▸ **What the exercise asks**: Begin with the line containing "conclude (.vlqDecode ss)" and copy every line after it to the end of the entries, exactly, leaving out the lines before it.

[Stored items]
-- ==== Sys2Proof/Machine/VlqDecoder.lean ====
section
/-! DEFINITION. The VLQ decoder and VLQ_DECODE (spec 43_vlq_decode.md R87 to R90). The value of `tailAccumulator` is the
working register `ACC` of 10_state.md R31 after the tails. Continuation flags are not read (R90). -/

namespace Sys2Proof.Machine

open Sys2Proof

/-- `ACC` after the reverse walk over the sextets behind the head, the last sextet first: `(ACC << 5) | v[k][4:0]`, in 32
bits (R87, R88). -/
def tailAccumulator : List Sextet → IntWord
  | [] => 0
  | x :: xs => (tailAccumulator xs <<< 5) ||| (tailPayload x).setWidth 32

/-- `ACC` after the head, `(ACC << 4) | v[0][4:1]` (R87). -/
def headAccumulator (head : Sextet) (tails : List Sextet) : IntWord :=
  (tailAccumulator tails <<< 4) ||| (headPayload head).setWidth 32

/-- `vlq_decode` (R87, R89). It requires a non-empty list: R33 (c) refuses the empty one, whose value here is never
delivered. -/
def vlqDecode : List Sextet → IntWord
  | [] => 0
  | head :: tails =>
    if signFlag head then neg32 (headAccumulator head tails) else headAccumulator head tails

/-- The response of VLQ_DECODE (R87). -/
def vlqDecodeResponse (ss : List Sextet) : Response :=
  okResponse [.int (vlqDecode ss)]

/-- VLQ_DECODE, OP 3 (R87). -/
def execVlqDecode (ss : List Sextet) (s : State) : Host.Outcome State Fault Refusal :=
  conclude (.vlqDecode ss) (vlqDecodeResponse ss) s

end Sys2Proof.Machine
end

▸ **Response box**:
  conclude (.vlqDecode ss) (vlqDecodeResponse ss) s

end Sys2Proof.Machine
end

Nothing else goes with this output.